Brief - From the entries below, copy out all lines holding "shape".

Given records Block Start

theorem ownCauseclear_sessionsKept (s : State) (r : Reply) (a : Unit) : s.SessionsKept (ownCauseclear s r a) := by
  unfold ownCauseclear
  split
  · exact s.refuse_sessionsKept r _
  · exact .of_same rfl

theorem State.answer_sessionsKept (s : State) (r : Reply) (code : AnswerCode) (f : Figures) :
    s.SessionsKept (s.answer r code f) := (State.answer_loud (.refl s) r code f).sessionsKept

theorem State.answerRead_sessionsKept (s : State) (r : Reply) (f : Option Figures) : s.SessionsKept (s.answerRead r f) := by
  unfold State.answerRead
  split
  · exact s.answer_sessionsKept r _ _
  · exact s.refuse_sessionsKept r _

theorem ownSessionread_sessionsKept (s : State) (r : Reply) (a : SessionSelector) : s.SessionsKept (ownSessionread s r a) := by
  unfold ownSessionread
  repeat' split
  all_goals exact s.answer_sessionsKept r _ _

theorem ownFaultclear_sessionsKept (s : State) (r : Reply) (a : List (Nat × Nat)) : s.SessionsKept (ownFaultclear s r a) := by
  unfold ownFaultclear
  split
  · exact s.refuse_sessionsKept r _
  · exact .of_same rfl

theorem ownResetFull_sessionsKept (s : State) (r : Reply) (a : Bool) : s.SessionsKept (ownResetFull s r a) := by
  unfold ownResetFull
  split
  · exact s.refuse_sessionsKept r _
  · exact .of_same rfl

theorem ownResetPath_sessionsKept (s : State) (r : Reply) (a : Bool) : s.SessionsKept (ownResetPath s r a) := by
  have emptied : (s.refuse r .done).SessionsKept (s.refuse r .done).poolReset := by
    generalize s.refuse r .done = t
    obtain ⟨_, _, loud, shape, _⟩ := t.poolReset_effect
    have blocks := t.blocksReset_effect
    generalize t.blocksReset = c at *
    have cut : t.SessionsKept c := (SessionUnit.Steady.of_books blocks.accounts.2 blocks.books).sound
    refine (cut.trans loud.sessionsKept).trans (.of_same ?_)
    rw [shape]
  unfold ownResetPath
  rw [State.pathReset_eq]
  exact ((s.refuse_sessionsKept r _).trans emptied).trans (State.settle_quiet (.refl _)).sessionsKept

/-! ### Taking a frame -/

theorem State.takeFrame_sessionsKept (s : State) (w : Window) (mine : Frame → Bool) (cancel : Bool)
    (check : State → Reply → Frame → State) (kept : ∀ (t : State) (r : Reply) (f : Frame), t.SessionsKept (check t r f)) :
    s.SessionsKept (s.takeFrame w mine cancel check) := by
  unfold State.takeFrame
  split
  · exact .refl s
  · rename_i f rest _
    have popped : s.SessionsKept (s.setOffice w { s.office.at w with buffer := rest }) := .of_same rfl
    split
    · split
      · exact .refl s
      · exact popped.trans (State.refuse_sessionsKept _ _ _)
      · dsimp only
        generalize s.setOffice w { s.office.at w with buffer := rest } = t at *
        split
        · split
          · split
            · exact popped.trans (kept t _ f)
            · exact popped.trans (State.refuse_sessionsKept _ _ _)
          · have credited : t.SessionsKept (t.takeCredit w f.tag).1 := .of_same rfl
            exact (popped.trans credited).trans (kept _ _ f)
        · exact popped
    · exact .refl s

theorem State.checked_sessionsKept {α : Type} {kind : RequestKind} {read : List Byte → Option α}
    {owner : State → Reply → α → State} (kept : ∀ (t : State) (r : Reply) (a : α), t.SessionsKept (owner t r a)) (s : State)
    (r : Reply) (f : Frame) : s.SessionsKept (State.checked kind read owner s r f) := by
  unfold State.checked
  split
  · exact s.refuse_sessionsKept r _
  · split
    · exact s.refuse_sessionsKept r _
    · exact kept s r _

theorem State.takeRequest_sessionsKept {α : Type} (s : State) (w : Window) (kind : RequestKind) (read : List Byte → Option α)
    (owner : State → Reply → α → State) (kept : ∀ (t : State) (r : Reply) (a : α), t.SessionsKept (owner t r a)) :
    s.SessionsKept (s.takeRequest w kind read owner) := s.takeFrame_sessionsKept w _ _ _ (State.checked_sessionsKept kept)

/-! ### Line events -/

theorem execFrameReceived_sessionsKept {w : Window} {kind tag : Byte} {body : List Byte} {s t : State}
    (h : execFrameReceived w kind tag body s = .next t) : s.SessionsKept t := by
  unfold execFrameReceived at h
  cases h
  split
  · split
    · dsimp only
      split
      · exact (State.endLineConditions_loud (.refl (s.setOffice w _)) w).sessionsKept
      · exact (State.raise_loud (.refl s) _).sessionsKept
    · exact (State.refuse_loud (State.endLineConditions_loud (.refl s) w) _ _).sessionsKept
  · exact .refl s

theorem State.lineError_sessionsKept (s : State) (w : Window) (c : LineFault) : s.SessionsKept (s.lineError w c) := by
  unfold State.lineError
  split
  · exact (State.raise_loud (.refl s) _).sessionsKept
  · exact .refl s

/-- What every event of an office line keeps of the sessions. -/
theorem exec_sessionsKept_of_office {c : Instr} {s t : State} (g : ofOfficeLine c = true) (h : exec c s = .next t) :
    s.SessionsKept t := by
  cases c
  case frameReceived => exact execFrameReceived_sessionsKept h
  case frameDiscarded => cases h; exact s.lineError_sessionsKept _ _
  case gapTimerExpiry => cases h; exact s.lineError_sessionsKept _ _
  case signon => cases h; exact s.takeRequest_sessionsKept _ _ _ _ ownSignon_sessionsKept
  case signoff => cases h; exact s.takeRequest_sessionsKept _ _ _ _ ownSignoff_sessionsKept
  case issue => cases h; exact s.takeRequest_sessionsKept _ _ _ _ ownIssue_sessionsKept
  case testprint => cases h; exact s.takeRequest_sessionsKept _ _ _ _ ownTestprint_sessionsKept
  case cancel => cases h; exact s.takeRequest_sessionsKept _ _ _ _ ownCancel_sessionsKept
  case void => cases h; exact s.takeRequest_sessionsKept _ _ _ _ ownVoid_sessionsKept
  case refund => cases h; exact s.takeRequest_sessionsKept _ _ _ _ ownRefund_sessionsKept
  case tableload => cases h; exact s.takeRequest_sessionsKept _ _ _ _ ownTableload_sessionsKept
  case tableread => cases h; exact s.takeRequest_sessionsKept _ _ _ _ fun t r _ => t.answerRead_sessionsKept r _
  case stockin => cases h; exact s.takeRequest_sessionsKept _ _ _ _ ownStockin_sessionsKept
  case stockload => cases h; exact s.takeRequest_sessionsKept _ _ _ _ ownStockload_sessionsKept
  case stockout => cases h; exact s.takeRequest_sessionsKept _ _ _ _ ownStockout_sessionsKept
  case stockcount => cases h; exact s.takeRequest_sessionsKept _ _ _ _ ownStockcount_sessionsKept
  case stockread => cases h; exact s.takeRequest_sessionsKept _ _ _ _ fun t r _ => t.answerRead_sessionsKept r _
  case hold => cases h; exact s.takeRequest_sessionsKept _ _ _ _ ownHold_sessionsKept
  case release => cases h; exact s.takeRequest_sessionsKept _ _ _ _ ownRelease_sessionsKept
  case declare => cases h; exact s.takeRequest_sessionsKept _ _ _ _ ownDeclare_sessionsKept
  case close => cases h; exact s.takeRequest_sessionsKept _ _ _ _ ownClose_sessionsKept
  case sessionread => cases h; exact s.takeRequest_sessionsKept _ _ _ _ ownSessionread_sessionsKept
  case faultread => cases h; exact s.takeRequest_sessionsKept _ _ _ _ fun t r _ => t.answerRead_sessionsKept r _
  case faultclear => cases h; exact s.takeRequest_sessionsKept _ _ _ _ ownFaultclear_sessionsKept
  case reporting => cases h; exact s.takeRequest_sessionsKept _ _ _ _ ownReporting_sessionsKept
  case journalread => cases h; exact s.takeRequest_sessionsKept _ _ _ _ fun t r _ => t.answerRead_sessionsKept r _
  case statusread => cases h; exact s.takeRequest_sessionsKept _ _ _ _ fun t r _ => t.answer_sessionsKept r _ _
  case causeclear => cases h; exact s.takeRequest_sessionsKept _ _ _ _ ownCauseclear_sessionsKept
  case resetFull => cases h; exact s.takeFrame_sessionsKept _ _ _ _ (State.checked_sessionsKept ownResetFull_sessionsKept)
  case resetPath => cases h; exact s.takeFrame_sessionsKept _ _ _ _ (State.checked_sessionsKept ownResetPath_sessionsKept)
  case nonRequestFrame => cases h; exact s.takeFrame_sessionsKept _ _ _ _ fun t r _ => t.refuse_sessionsKept r _
  all_goals exact absurd g Bool.false_ne_true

Given records Block End

Task result -
    obtain ⟨_, _, loud, shape, _⟩ := t.poolReset_effect
    rw [shape]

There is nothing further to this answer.